• **Activity**
The answer must be an exact copy of the lines from the one containing "def Sys2Proof.core : Host.Core" through the final line of the material, both included, and nothing else.

• **Records supplied**
-- ==== Sys2Proof/Machine/Core.lean ====
section
/-! DEFINITION. The machine as the host takes it. -/

def Sys2Proof.core : Host.Core :=
  { State := Sys2Proof.Machine.State, Fault := Sys2Proof.Machine.Fault, Refusal := Sys2Proof.Machine.Refusal,
    step := Sys2Proof.Machine.step, reset := Sys2Proof.Machine.State.reset }
end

• **Result for this exercise**
def Sys2Proof.core : Host.Core :=
  { State := Sys2Proof.Machine.State, Fault := Sys2Proof.Machine.Fault, Refusal := Sys2Proof.Machine.Refusal,
    step := Sys2Proof.Machine.step, reset := Sys2Proof.Machine.State.reset }
end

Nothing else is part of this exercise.